How do you heal the ills of American health care? You might start with its circulatory system: health records.
In February 2009, more than a year before health care reform kicked off with the passage of the Affordable Care Act, Congress included the Health Information Technology for Economic and Clinical Health, or HITECH, Act in an economic stimulus package, setting in motion a nationwide migration to electronic health records.
The act diagnosed the illness: American health care could no longer afford the inefficiencies and opacity of paper record-keeping. And, it prescribed a cure: Wean doctors and hospitals from handwritten charts and prescriptions by 2015.
The electronic records initiative fits seamlessly with a central cost-saving tenet of health care reform: to shift U.S. health care from an expensive, pay-per-service system based on quantity to one that emphasizes quality. The goal now is to have medical payments reward good care — in a way that’s difficult to do with paper records.
“You really can’t have accountable care without electronic records,” says Judy Hanover, a research director for IDC Health Insights, a health care research and marketing firm based in Framingham, Mass. “It provides the data and information foundation you need to implement accountable care.”
‘This is going to rock!’
Why should you care about how your doctor keeps records? Because, thanks to the technological push, you’ll soon have online access to your complete medical records for the first time.
The government says not only can electronic health records reduce unnecessary tests and procedures, help your doctor coordinate your care with other providers and avert medical mistakes due to incomplete or incorrect information, but they also may save your life by enabling you to carry all of your own health records on your cellphone or mobile device.
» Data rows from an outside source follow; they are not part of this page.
/-- The next prefetch of function f starts when a fast frame is free; pages no longer to be prefetched are passed over (R225, steps 1 and 2). The number bounds the list. -/
def State.feed (f : Nat) : Nat → State → Paged State
  | 0, s => .ok s
  | n + 1, s =>
    match s.pages.nextPrefetch f with
    | none => .ok s
    | some m =>
      if m.frames.isSome then .ok s
      else
        match s.leaf f m.page with
        | .error g => .error g
        | .ok none => State.feed f n (s.dropPrefetch m)
        | .ok (some l) =>
          match s.ftRead l.frame with
          | .error g => .error g
          | .ok x =>
            if !l.spilled || x.st != ftMapped || x.count != 1 then State.feed f n (s.dropPrefetch m)
            else if (s.pageRec f).freeFast = 0 then .ok s
            else
              match s.popFrame f true with
              | .error g => .error g
              | .ok (s, e) =>
                match s.ftWrite e { count := 0, st := ftMoving, fn := f, epoch := (s.pageRec f).stepEpoch.toNat } with
                | .error g => .error g
                | .ok s =>
                  .ok ({ s with pages := { s.pages with prefetches := mapIf (fun y => y == m) (fun y => { y with frames := some (l.frame, e) }) s.pages.prefetches } }.modRec f
                    (fun r => { r with occupancy := r.occupancy + 1 }))

/-- Prefetches of function f go on. -/
def State.feedPrefetch (f : Nat) (s : State) : Paged State := State.feed f (s.pages.prefetches.length + 1) s

def grantRow (q : Req) (s : State) : State × Answer :=
  let f := q.u32 0
  let es := q.frames 4 8 12
  let r := s.pageRec f
  let fast := q.u32 4 % 2 = 0
  if !s.serves f then (s, notPermitted)
  else if es.any (fun e => decide (fastFrames + s.rst.pannierFilled ≤ e)) then (s, busy)
  else if (s.tableUe es).isSome then pagedRow f s (.error ((s.tableUe es).getD 0))
  else if !es.all (s.grantable f) then (s, notPermitted)
  else if !es.all (s.sealFits f) then (s, { status := stSealed })
  else if (if fast then r.fastCap.toNat - r.freeFast.toNat else r.pannierCap.toNat - r.freePannier.toNat) < es.length then (s, { status := stNoMemory })
  else
    pagedRow f s (match pagedEach (State.grant f) es s with
      | .error g => .error g
      | .ok s => (match s.feedPrefetch f with
        | .error g => .error g
        | .ok s => .ok (s, {})))

/-- FRAME_GRANT (R215, R381). -/
def execFrameGrant (f : Fn) (m : Mb) (s : State) : Host.Outcome State Fault Refusal := .next (s.serve f m grantForm grantRow)

def scrubForm : CmdForm :=
  { code := 0x0406, len := .fixed 12, pf0 := true, accepts := true, masks := [1, 0x1FFFFFF, 0xFFFFFFFF], range := fun q => q.frameRange 0 4 8 }

def scrubRow (q : Req) (s : State) : State × Answer :=
  let es := q.frames 0 4 8
  let first := (if q.u32 0 % 2 = 0 then 0 else fastFrames) + q.u32 4
  if !s.pages.ftValid then (s, notPermitted)
  else if s.pages.scrubs.any (fun j => decide (j.first < first + q.u32 8) && decide (first < j.first + j.count)) then (s, busy)
  else if (s.tableUe es).isSome then (s.tableBad ((s.tableUe es).getD 0), { status := stUncorrectable })
  else if !es.all (fun e => (s.mem.ftGet s.pages.ft e).st == ftOrphaned) then (s, notPermitted)
  else ({ s with pages := { s.pages with scrubs := s.pages.scrubs ++ [{ first := first, count := q.u32 8, cmd := q.cmd }] } }, { status := stAccepted })

/-- FRAME_SCRUB (R228). -/
def execFrameScrub (f : Fn) (m : Mb) (s : State) : Host.Outcome State Fault Refusal := .next (s.serve f m scrubForm scrubRow)

/-- A frame scrubbed: zeros, HELD, FUNCTION 0; a pannier frame EMPTY (R228, R176). -/
def MemState.scrubFrame (m : MemState) (t : FtBase) (e : Nat) : MemState :=
  let m := (m.zero (ftAddr e) (ftAddr e + 65536)).ftPut t e { count := 0, st := ftHeld, fn := 0, epoch := 0 }
  if isFast e then m else { m with fill := tset .empty m.fill (e - fastFrames) .empty }

/-- An unreadable entry that an operation for no one function's service meets, if it meets one (R226; log 48). -/
def State.tableMet (s : State) (g : Option Nat) : State :=
  match g with
  | some g => s.tableBad g
  | none => s

/-- ORPHANS of a function clears once no ORPHANED frame names it (R350, R228), as far as all entries that may name it can be read. -/
def State.orphansLeft (f : Nat) (s : State) : State :=
  if (s.host.fn f).orphans && (s.framesUe f).isNone && (s.framesOf f (fun x => x.st == ftOrphaned)).isEmpty then
    { s with host := s.host.setFn f { s.host.fn f with orphans := false } }
  else s
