/-- Prefetches for a lookahead set begin (R225). -/
def State.prefetchFor (f : Nat) (look : List Nat) (s : State) : Paged State :=
  let r := s.pageRec f
  match State.spilledOf f s (look.flatMap (fun i => (seqPages r (s.seq i).vbase.toNat 0 r.pagesMax.toNat).map (fun p => (i, p)))) with
  | .error g => .error g
  | .ok ms => State.feedPrefetch f { s with pages := { s.pages with prefetches := s.pages.prefetches ++ ms } }

/-- The brewer has finished with function f's list (R235 to R237). -/
def State.listBuilt (s : State) (f : Nat) : State :=
  let s := s.brew f
  match s.seqs.building f with
  | none => s
  | some l =>
    if !l.todo.isEmpty || s.pages.appends.any (fun a => a.fn == f) || s.pages.invalidations.any (fun v => v.fn == f) || (s.ctxOf f).st == .saved then s
    else
      let r := s.ctxOf f
      let y := s.lookahead f l.epoch
      let s := y.1
      let look := y.2
      let l := (s.seqs.building f).getD l
      let w := State.listWrite f (grainPieces r.listStage.toNat r.listLen) (l.bytes look.length r.clusterEntries.toNat) s
      let s := { w.1 with seqs := { w.1.seqs.modList f l.epoch (fun l => { l with phase := .built }) with lookahead := tset [] w.1.seqs.lookahead f look } }
      let s := s.complete l.cmd (match l.failed, w.2 with
        | some g, _ => { status := stUncorrectable, address := g, kind := 1, result := (l.header look.length).take 16 }
        | none, some e => { e with result := (l.header look.length).take 16 }
        | none, none => { result := (l.header look.length).take 16 })
      if s.serves f then s.paged f (State.prefetchFor f look) else s

/-- LIST_BUILT (R235 to R237). -/
def execListBuilt (f : Fn) (s : State) : Host.Outcome State Fault Refusal := .next (s.clocked (fun s => s.listBuilt f))

/-- The staged list copied to LIST_LIVE; the first grain that fails on either side (R233, R238). -/
def State.listCopy (f src dst : Nat) : List (Nat × Nat) → State → State × Option Args
  | [], s => (s, none)
  | x :: l, s =>
    match s.listPlace f false x with
    | .bad e => ((State.listCopy f src dst l s).1, some e)
    | .at_ p =>
      match s.mem.ueIn p x.2 with
      | some g => ((State.listCopy f src dst l { s with mem := s.mem.note g false .uncorrectable }).1, some (accErr stUncorrectable 0 g 1))
      | none =>
        let w := State.listWrite f (grainPieces (dst + (x.1 - src)) x.2) (s.mem.read p x.2) s
        let r := State.listCopy f src dst l w.1
        (r.1, w.2.or r.2)

/-- A LIST entry (Table 15.7): 1 RELEASED, 2 RETIRED. -/
def State.listEvent (s : State) (f kind : Nat) (epoch : BitVec 16) (freed : Nat) (e : Args) : State :=
  s.event f f srcList kind { e with arg0 := epoch.toNat, arg1 := freed }

/-- The oldest list, once built, is released (R238). -/
def State.listReleased (s : State) (f : Nat) : State :=
  match (tget [] s.seqs.lists f).head? with
  | none => s
  | some l =>
    let r := s.ctxOf f
    if l.phase ≠ .built ∨ r.st = .saved then s
    else
      let w := State.listCopy f r.listStage.toNat r.listLive.toNat (grainPieces r.listStage.toNat r.listLen) s
      ((w.1.modList f l.epoch (fun l => { l with phase := .released })).rouse.addHub r.listReady.toNat 1).listEvent f 1 l.epoch 0 (w.2.getD {})

/-- LIST_RELEASED (R238). -/
def execListReleased (f : Fn) (s : State) : Host.Outcome State Fault Refusal := .next (s.clocked (fun s => s.listReleased f))

def listCloseForm : CmdForm := { code := 0x0410, len := .fixed 4, masks := [0xFFFF] }

def listCloseRow (q : Req) (s : State) : State × Answer :=
  let e := BitVec.ofNat 16 (q.u32 0)
  if !s.seqOpen q.fn then (s, notPermitted)
  else
    match (tget [] s.seqs.lists q.fn).find? (fun l => l.epoch == e) with
    | none => (s, { status := stSequenceState })
    | some l => if l.phase = .open then (s, { status := stSequenceState }) else (s.modList q.fn e (fun l => { l with closed := true }), {})

/-- LIST_CLOSE (R238). -/
def execListClose (f : Fn) (m : Mb) (s : State) : Host.Outcome State Fault Refusal := .next (s.serve f m listCloseForm listCloseRow)

/-- The sequences of list e are in no unretired list any more (R238, R231). -/
def State.unlist (s : State) (f : Nat) (e : BitVec 16) : State :=
  each ((s.seqs.ofFn f).filter (fun i => (s.seq i).listed && (s.seq i).listEpoch == e)) (fun i s => (s.modSeq i (fun x => { x with listed := false })).freeSeq i) s

/-- The oldest list retires (R238): the sweep, the sequences, the shares that waited, the spills that had stopped. -/
def State.listRetired (s : State) (f : Nat) : State :=
  match (tget [] s.seqs.lists f).head? with
  | none => s
  | some l =>
    if l.phase ≠ .released ∨ l.closed = false ∨ l.chains ≠ 0 then s
    else
      let s := { s with seqs := { s.seqs with lists := tmod [] s.seqs.lists f (fun x => x.drop 1) } }.modRec f (fun r => { r with retiredEpoch := l.epoch })
      let w := if s.serves f then s.sweep f else .ok (s, 0)
      let s := match w with
        | .ok (s, _) => s
        | .error g => s.stopService f g
      let freed := match w with
        | .ok (_, n) => n
        | .error _ => 0
      let s := (s.unlist f l.epoch).sharesDue f
      let s := { s with pages := { s.pages with spillStopped := s.pages.spillStopped.erase f } }
      let s := if s.serves f then s.paged f (State.feedPrefetch f) else s
      s.listEvent f 2 l.epoch freed {}

/-- LIST_RETIRED (R238, R222, R220). -/
def execListRetired (f : Fn) (s : State) : Host.Outcome State Fault Refusal := .next (s.clocked (fun s => s.listRetired f))

end Sys2Proof.Machine
end

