-- ==== Sys2Proof/Machine/Step.lean ====
section
/-! DEFINITION. One step: the command at the front of the queue, or the passing of one fabric cycle. -/

namespace Sys2Proof.Machine

/-- Ticks of `now` in one fabric cycle of 0.5 ns (log 3; Table 0.3). -/
def fabricCycle : Nat := 90090

/-- The device with nothing commanded: one fabric cycle passes (log 3). -/
def idle (s : State) : State := { s with now := s.now + fabricCycle }

/-- Take the command at the front of the queue and run it with the queue's rest; with an empty queue, let one fabric cycle pass. -/
def step (s : State) : Host.Outcome State Fault Refusal :=
  match s.pending with
  | [] => .next (idle s)
  | c :: rest =>
    if c.wellFormed then exec c { s with pending := rest } else .refused .illFormed

/-- The state with the command a word spells put at the front of its queue; no word spells one. -/
def State.withFetchWord (s : State) (nbits w : Nat) : State :=
  match decodeTableWord nbits w with
  | some c => { s with pending := c :: s.pending }
  | none => s

end Sys2Proof.Machine
end

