-- ==== Sys2Proof/Certificates/Slice0/Obligations.lean ====
section
/-! DEFINITION. Statements for the provers. -/

open Sys2Proof Sys2Proof.Machine Sys2Proof.Safety

/-- A step takes the command at the front of the queue: it is exec of that command on the state with the queue's rest; an ill-formed term is refused; with an empty queue one fabric cycle passes and nothing else (log 3). No command faults and none is refused: each answers a next state, and a well-formed front command always gives one. -/
def Obligations.step_runs_the_front_command : Prop :=
  ((∀ (c : Instr) (rest : List Instr) (s : State), c.wellFormed = true → step { s with pending := c :: rest } = exec c { s with pending := rest })
  ∧ (∀ (c : Instr) (rest : List Instr) (s : State), c.wellFormed = false → step { s with pending := c :: rest } = .refused .illFormed)
  ∧ (∀ s : State, s.pending = [] → step s = .next { s with now := s.now + fabricCycle }))
  ∧ ((∀ (c : Instr) (s : State), ∃ t : State, exec c s = .next t)
  ∧ (∀ (c : Instr) (rest : List Instr) (s : State), s.pending = c :: rest → c.wellFormed = true → ∃ t : State, step s = .next t))

/-- The commands of the controller about itself: IDENTIFY, EVENT_RING_SET, RESET_REQUEST are applied and answered, and a code no table lists is answered BAD_COMMAND (R332, R334, R340, R378). Where the spec leaves room this follows the readings the model chose (log 12, log 16). -/
def Obligations.controller_commands_are_applied_and_answered : Prop :=
  (∀ (s : State) (f : Fn) (m : Mb), Admitted identifyForm s f m →
    ∃ r : List Byte, exec (.identify f m) s = .next (s.answer f m (s.ctl.req f m) { reply := r }) ∧ r.length = 32
      ∧ r.take 16 = partNumber ++ List.replicate 6 0 ∧ fieldAt r 0x10 1 = 0xA0 ∧ fieldAt r 0x18 4 = f.val
      ∧ fieldAt r 0x1C 4 = s.host.vfsEnabled.toNat)
  ∧ (∀ (s : State) (f : Fn) (m : Mb), Admitted ringForm s f m →
    ∃ u : State, exec (.eventRingSet f m) s = .next (u.answer f m (s.ctl.req f m) {})
      ∧ u = { s with ctl := s.ctl.setRing f { s.ctl.ring f with
          head := 0, tail := 0, phase := true, valid := true, lost := 0, unsignalled := 0
          base := BitVec.ofNat 64 ((s.ctl.req f m).u64 0), log2Size := BitVec.ofNat 5 ((s.ctl.req f m).u32 8)
          vector := BitVec.ofNat 11 ((s.ctl.req f m).u32 0xC), mbVector := BitVec.ofNat 11 ((s.ctl.req f m).u32 0x10)
          modCount := BitVec.ofNat 8 ((s.ctl.req f m).u32 0x14), modUs := BitVec.ofNat 10 ((s.ctl.req f m).u32 0x14 / 65536) } })
  ∧ (∀ (s : State) (f : Fn) (m : Mb), Admitted resetForm s f m →
    exec (.resetRequest f m) s = .next (State.answer { s with rst := { s.rst with
      software := s.rst.software ++ [(if (s.ctl.req f m).u32 0 = 1 then .core else .system, s.now + 10 * usTicks)] } } f m (s.ctl.req f m) {}))
  ∧ (∀ (s : State) (f : Fn) (m : Mb), s.takes f m = true → codeListed (s.ctl.req f m).code = false →
    exec (.unlistedCommand f m) s = .next (s.answer f m (s.ctl.req f m) { status := stBadCommand }))
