@[simp] theorem State.answer_pending (f m : Nat) (q : Req) (a : Answer) : (s.answer f m q a).pending = s.pending := rfl
@[simp] theorem State.answer_now (f m : Nat) (q : Req) (a : Answer) : (s.answer f m q a).now = s.now := rfl
@[simp] theorem State.answer_freeCtr (f m : Nat) (q : Req) (a : Answer) : (s.answer f m q a).freeCtr = s.freeCtr := rfl
@[simp] theorem State.answer_mem (f m : Nat) (q : Req) (a : Answer) : (s.answer f m q a).mem = s.mem := rfl
@[simp] theorem State.answer_share (f m : Nat) (q : Req) (a : Answer) : (s.answer f m q a).share = s.share := rfl
@[simp] theorem State.answer_cores (f m : Nat) (q : Req) (a : Answer) : (s.answer f m q a).cores = s.cores := rfl
@[simp] theorem State.answer_pages (f m : Nat) (q : Req) (a : Answer) : (s.answer f m q a).pages = s.pages := rfl
@[simp] theorem State.answer_seqs (f m : Nat) (q : Req) (a : Answer) : (s.answer f m q a).seqs = s.seqs := rfl
@[simp] theorem State.answer_fabric (f m : Nat) (q : Req) (a : Answer) : (s.answer f m q a).fabric = s.fabric := rfl
@[simp] theorem State.answer_codecs (f m : Nat) (q : Req) (a : Answer) : (s.answer f m q a).codecs = s.codecs := rfl
@[simp] theorem State.answer_stems (f m : Nat) (q : Req) (a : Answer) : (s.answer f m q a).stems = s.stems := rfl
@[simp] theorem State.answer_clocks (f m : Nat) (q : Req) (a : Answer) : (s.answer f m q a).clocks = s.clocks := rfl
@[simp] theorem State.answer_rst (f m : Nat) (q : Req) (a : Answer) : (s.answer f m q a).rst = s.rst := rfl
@[simp] theorem State.answer_sec (f m : Nat) (q : Req) (a : Answer) : (s.answer f m q a).sec = s.sec := rfl
@[simp] theorem State.answer_svc (f m : Nat) (q : Req) (a : Answer) : (s.answer f m q a).svc = s.svc := rfl

@[simp] theorem State.addService_pending (q : Req) (j : ServiceJob) : (s.addService q j).pending = s.pending := rfl
@[simp] theorem State.addService_now (q : Req) (j : ServiceJob) : (s.addService q j).now = s.now := rfl
@[simp] theorem State.addService_freeCtr (q : Req) (j : ServiceJob) : (s.addService q j).freeCtr = s.freeCtr := rfl
@[simp] theorem State.addService_mem (q : Req) (j : ServiceJob) : (s.addService q j).mem = s.mem := rfl
@[simp] theorem State.addService_share (q : Req) (j : ServiceJob) : (s.addService q j).share = s.share := rfl
@[simp] theorem State.addService_cores (q : Req) (j : ServiceJob) : (s.addService q j).cores = s.cores := rfl
@[simp] theorem State.addService_pages (q : Req) (j : ServiceJob) : (s.addService q j).pages = s.pages := rfl
@[simp] theorem State.addService_seqs (q : Req) (j : ServiceJob) : (s.addService q j).seqs = s.seqs := rfl
@[simp] theorem State.addService_fabric (q : Req) (j : ServiceJob) : (s.addService q j).fabric = s.fabric := rfl
@[simp] theorem State.addService_codecs (q : Req) (j : ServiceJob) : (s.addService q j).codecs = s.codecs := rfl
@[simp] theorem State.addService_stems (q : Req) (j : ServiceJob) : (s.addService q j).stems = s.stems := rfl
@[simp] theorem State.addService_host (q : Req) (j : ServiceJob) : (s.addService q j).host = s.host := rfl
@[simp] theorem State.addService_clocks (q : Req) (j : ServiceJob) : (s.addService q j).clocks = s.clocks := rfl
@[simp] theorem State.addService_rst (q : Req) (j : ServiceJob) : (s.addService q j).rst = s.rst := rfl
@[simp] theorem State.addService_sec (q : Req) (j : ServiceJob) : (s.addService q j).sec = s.sec := rfl
@[simp] theorem State.addService_svc (q : Req) (j : ServiceJob) : (s.addService q j).svc = s.svc := rfl

@[simp] theorem State.violation_pending (f : Nat) : (s.violation f).pending = s.pending := rfl
@[simp] theorem State.violation_now (f : Nat) : (s.violation f).now = s.now := rfl
@[simp] theorem State.violation_freeCtr (f : Nat) : (s.violation f).freeCtr = s.freeCtr := rfl
@[simp] theorem State.violation_mem (f : Nat) : (s.violation f).mem = s.mem := rfl
@[simp] theorem State.violation_share (f : Nat) : (s.violation f).share = s.share := rfl
@[simp] theorem State.violation_cores (f : Nat) : (s.violation f).cores = s.cores := rfl
@[simp] theorem State.violation_pages (f : Nat) : (s.violation f).pages = s.pages := rfl
@[simp] theorem State.violation_seqs (f : Nat) : (s.violation f).seqs = s.seqs := rfl
@[simp] theorem State.violation_fabric (f : Nat) : (s.violation f).fabric = s.fabric := rfl
@[simp] theorem State.violation_codecs (f : Nat) : (s.violation f).codecs = s.codecs := rfl
@[simp] theorem State.violation_stems (f : Nat) : (s.violation f).stems = s.stems := rfl
@[simp] theorem State.violation_host (f : Nat) : (s.violation f).host = s.host := rfl
@[simp] theorem State.violation_clocks (f : Nat) : (s.violation f).clocks = s.clocks := rfl
@[simp] theorem State.violation_rst (f : Nat) : (s.violation f).rst = s.rst := rfl
@[simp] theorem State.violation_sec (f : Nat) : (s.violation f).sec = s.sec := rfl
@[simp] theorem State.violation_svc (f : Nat) : (s.violation f).svc = s.svc := rfl

@[simp] theorem State.replies_pending (r : Reply) : (s.replies r).pending = s.pending := rfl
@[simp] theorem State.replies_now (r : Reply) : (s.replies r).now = s.now := rfl
@[simp] theorem State.replies_freeCtr (r : Reply) : (s.replies r).freeCtr = s.freeCtr := rfl
@[simp] theorem State.replies_mem (r : Reply) : (s.replies r).mem = s.mem := rfl
@[simp] theorem State.replies_share (r : Reply) : (s.replies r).share = s.share := rfl
@[simp] theorem State.replies_cores (r : Reply) : (s.replies r).cores = s.cores := rfl
@[simp] theorem State.replies_pages (r : Reply) : (s.replies r).pages = s.pages := rfl
@[simp] theorem State.replies_seqs (r : Reply) : (s.replies r).seqs = s.seqs := rfl
@[simp] theorem State.replies_fabric (r : Reply) : (s.replies r).fabric = s.fabric := rfl
@[simp] theorem State.replies_codecs (r : Reply) : (s.replies r).codecs = s.codecs := rfl
@[simp] theorem State.replies_stems (r : Reply) : (s.replies r).stems = s.stems := rfl
@[simp] theorem State.replies_ctl (r : Reply) : (s.replies r).ctl = s.ctl := rfl
@[simp] theorem State.replies_clocks (r : Reply) : (s.replies r).clocks = s.clocks := rfl
@[simp] theorem State.replies_rst (r : Reply) : (s.replies r).rst = s.rst := rfl
@[simp] theorem State.replies_sec (r : Reply) : (s.replies r).sec = s.sec := rfl
@[simp] theorem State.replies_svc (r : Reply) : (s.replies r).svc = s.svc := rfl

/-- A completed command's entry touches the controller and what the device has sent, nothing else. -/
theorem State.complete_frame (c : CmdRef) (a : Args) : ∃ (k : CtlState) (h : HostState), s.complete c a = { s with ctl := k, host := h } := by
  unfold State.complete
  split
  · exact ⟨_, _, rfl⟩
  · exact ⟨_, _, rfl⟩

end Sys2Proof.Machine
end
Medicare and Veterans Affairs beneficiaries already can access their claims records through the federal “Blue Button” online service.
“This is going to rock!” says Dr. Farzad Mostashari, the national coordinator for health information technology and the captain of the federal electronic records initiative. “This is going to change things in a pretty fundamental way.”
Getting America’s health care providers to go digital has been no easy task. Mostashari notes that there are hundreds of medical software vendors of all sizes and more than 1,000 software systems in use, and few of them communicate with one another. Some physicians continue to view electronic note-taking as time-wasting rather than time-saving.
To ease the pain of transition, Congress allocated $27 billion for financial incentives, including Medicare and Medicaid bonuses to be doled out to hospitals and physicians able to demonstrate “meaningful use” of digital records and meet program milestones.
Health care’s new DNA
Many doctors and hospitals adapted easily to the project’s first phase, which has involved capturing and sharing data and prescribing medications electronically. Beginning as early as 2014, providers who hope to reap their full financial incentive bonus from the feds will have to interact with one another electronically in measurably meaningful ways and provide patients with secure online access to their health records. Physicians and hospitals that don’t show progress will see their federal reimbursement rates cut beginning in 2015, until they join their peers in the 21st century.
Providers also face the challenge of making their electronic health records systems work well with those of health insurance companies. Robert Zirkelbach, a spokesman for America’s Health Insurance Plans, an industry trade group, says insurers are frustrated with what they perceive as physician foot-dragging.
“It’s vital to build both sides of this bridge,” he says. “Health plans face significant penalties under the Affordable Care Act if they don’t allow for providers to be able to send information electronically, but there isn’t the same requirement on providers. If providers are still using clipboards to fill out information and faxing bills to health plans, we’re not going to get there.”
Mostashari insists such growing pains are part of weaving what he calls the three strands of the new health care DNA. Strand one: Pay for value, not volume. Strand two: Use digital tools to deliver better care. Strand three: Involve patients in their own care.
More engagement from patients
It’s the third strand that most excites Mostashari.
“It’s been said that the patient is the most underutilized resource in health care. If we want to get better health and lower costs, guess what? There’s someone who really wants to help us: the patient, their caregivers, their parents, their siblings,” he says. “We’re going to be open to the possibility that we may learn something by letting the patient help.”
Hanover, of IDC Health Insights, says that despite the sometimes erratic progress on the technological front, health care reform and electronic health records will succeed in tandem, if for no other reason than they must.
“It’s the only way health care can be sustainable,” she says. “We know that our current level of health care spending — about $2.7 trillion a year, or 18 percent of gross domestic product — is just not sustainable, and it’s predicted to grow as the aging of the population continues.”
Hanover calls electronic health records “the one idea that has come forward that really has the potential to both make people healthier and help reduce costs in the long run.”